* [ACTIVITY]: Among the lines below, copy exactly those from the one with "status byte. -/" through the one with "fun _ hl => deserializeBits_eq_none_iff hl", counting both ends.

[[ INFORMATION GIVEN open ]]

theorem toList_ofFn_eq_map_range (n : Nat) (f : Nat → Byte) :
    (Vector.ofFn fun j : Fin n => f j).toList = (List.range n).map f :=
  List.ext_getElem (by simp) fun i _ _ => by simp

theorem bytes16_word16At (xs : List Byte) (i : Nat) : bytes16 (word16At xs i) = [byteAt xs i, byteAt xs (i + 1)] :=
  bytes16_append _ _

theorem bytes32_word32At (xs : List Byte) (i : Nat) :
    bytes32 (word32At xs i) = [byteAt xs i, byteAt xs (i + 1), byteAt xs (i + 2), byteAt xs (i + 3)] :=
  bytes32_append _ _ _ _

/-! ## The record of an image (R187) -/

theorem ofFn_byteAt_fieldBytes (r : TelemetryRecord) :
    (Vector.ofFn fun j : Fin 20 => byteAt (fieldBytes r) j) = r.serial := by
  refine Vector.ext fun j hj => ?_
  have hlt : j < r.serial.toList.length := by simpa using hj
  simp only [Vector.getElem_ofFn, fieldBytes, List.append_assoc, byteAt]
  rw [List.getD_append _ _ _ _ hlt]
  simp [hj]

/-- The fields are read at the offsets at which the layout writes them: each field's offset is the length of those
before it. -/
theorem recordOfImage_fieldBytes (r : TelemetryRecord) : recordOfImage (fieldBytes r) = some r := by
  have hstatus : RecordStatus.ofByte (statusByte r.status) = some r.status := RecordStatus.ofByte_eq_some_iff.mpr rfl
  have hlen16 : ∀ v, (bytes16 v).length = 2 := bytes16_length
  have hlen32 : ∀ v, (bytes32 v).length = 4 := bytes32_length
  simp only [recordOfImage, positionAt, ofFn_byteAt_fieldBytes]
  simp only [fieldBytes, List.append_assoc, byteAt_append_of_le, word16At_append_of_le, word32At_append_of_le,
    Vector.length_toList, hlen16, hlen32, List.length_singleton, Nat.reduceAdd, Nat.reduceSub, Nat.reduceLeDiff,
    le_refl, word16At_bytes16, word32At_bytes32, byteAt_singleton_append, byteAt_cons_zero, hstatus, Option.map_some]

/-- The bytes of the fields read are the bytes of the image in order. -/
theorem fieldBytes_of_recordOfImage {img : List Byte} {r : TelemetryRecord} (hl : img.length = 61)
    (h : recordOfImage img = some r) : fieldBytes r = img := by
  obtain ⟨st, hst, rfl⟩ := Option.map_eq_some_iff.mp h
  have hstatus : statusByte st = byteAt img 60 := RecordStatus.ofByte_eq_some_iff.mp hst
  calc fieldBytes _
      = (List.range 20).map (byteAt img) ++ (List.range' 20 41).map (byteAt img) := by
        simp only [fieldBytes, toList_ofFn_eq_map_range, positionAt, bytes32_word32At, bytes16_word16At, hstatus,
          List.append_assoc]
        rfl
    _ = (List.range 61).map (byteAt img) := rfl
    _ = img := by rw [← hl, map_byteAt_range]

/-- An image holds a record unless its status byte is not valid; no other byte is looked at. -/
theorem recordOfImage_eq_none_iff {img : List Byte} : recordOfImage img = none ↔ ¬ validStatus (byteAt img 60) := by
  rw [recordOfImage, Option.map_eq_none_iff, Option.eq_none_iff_forall_ne_some, validStatus_iff]
  simp only [ne_eq, RecordStatus.ofByte_eq_some_iff, not_exists]

/-- The image of a valid status byte is the image of the record it holds. -/
theorem exists_recordOfImage {img : List Byte} (hl : img.length = 61) (hv : validStatus (byteAt img 60)) :
    ∃ r, recordOfImage img = some r ∧ recordImage r = img := by
  obtain ⟨r, hr⟩ := Option.ne_none_iff_exists'.mp fun hnone => recordOfImage_eq_none_iff.mp hnone hv
  exact ⟨r, hr, by rw [recordImage_eq_fieldBytes, fieldBytes_of_recordOfImage hl hr]⟩

/-! ## Serialize and Deserialize on bits (R192) -/

theorem byteAt_bitsBytes {n i : Nat} (hi : i < n) (bs : List Bit) :
    byteAt (bitsBytes n bs) i = bitsField 8 (sliceBits (8 * i) 8 bs) := by
  rw [byteAt_eq_getElem (by simpa using hi)]
  simp [bitsBytes]

theorem deserializeBits_serializeRecord (r : TelemetryRecord) : deserializeBits (serializeRecord r) = some r := by
  rw [serializeRecord_eq_bytesBits, deserializeBits_bytesBits (fieldBytes_length r), recordOfImage_fieldBytes]

theorem serializeRecord_of_deserializeBits {bs : List Bit} {r : TelemetryRecord} (hl : bs.length = 488)
    (h : deserializeBits bs = some r) : serializeRecord r = bs := by
  rw [serializeRecord_eq_bytesBits, fieldBytes_of_recordOfImage (bitsBytes_length _ bs) h, bytesBits_bitsBytes hl]

/-- The status byte of a 488-bit sequence is its last eight bits. -/
theorem deserializeBits_eq_none_iff {bs : List Bit} (hl : bs.length = 488) :
    deserializeBits bs = none ↔ ¬ validStatus (bitsField 8 (bs.drop 480)) := by
  have hstatus : sliceBits (8 * 60) 8 bs = bs.drop 480 := List.take_of_length_le (by simp [hl])
  rw [deserializeBits, recordOfImage_eq_none_iff, byteAt_bitsBytes (by decide), hstatus]

end Sys2Proof.Machine

namespace Sys2Proof.Statements

open Sys2Proof.Machine

/-- Settles O47: the record image is the bytes whose bits the serialized fields are. -/
theorem recordLayout : Obligations.RecordLayout :=
  fun r => ⟨recordImage_eq_fieldBytes r, serializeRecord_eq_bytesBits r, serializeRecord_length r⟩

/-- Settles O49: the one way to no record is the status byte. -/
theorem onlyTheStatusByteIsChecked : Obligations.OnlyTheStatusByteIsChecked :=
  fun _ hl => deserializeBits_eq_none_iff hl

/-- Settles O48: the layout is read back field by field, and a valid sequence is the layout of the record it holds. -/
theorem recordRoundTrip : Obligations.RecordRoundTrip := by
  refine ⟨deserializeBits_serializeRecord, fun bs hl hv => ?_⟩
  obtain ⟨r, hr⟩ := Option.ne_none_iff_exists'.mp fun hnone => (deserializeBits_eq_none_iff hl).mp hnone hv
  exact ⟨r, hr, serializeRecord_of_deserializeBits hl hr⟩

/-- A command of format F-REC takes the 61 bytes of an image. -/
theorem step_sent_of_fRec {o : Opcode} (ho : o.format = .fRec) {ops : List Byte} (h : ops.length ≠ 61) (s : State) :
    step (sent s (o.byte :: ops)) = .next (answered s [0x07#8]) :=
  step_sent_of_length_ne (fun hl => h (requestLength_fRec_iff.1 (ho ▸ hl))) s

[[ INFORMATION GIVEN closed ]]

* [REPLY]:
/-- Settles O49: the one way to no record is the status byte. -/
theorem onlyTheStatusByteIsChecked : Obligations.OnlyTheStatusByteIsChecked :=
  fun _ hl => deserializeBits_eq_none_iff hl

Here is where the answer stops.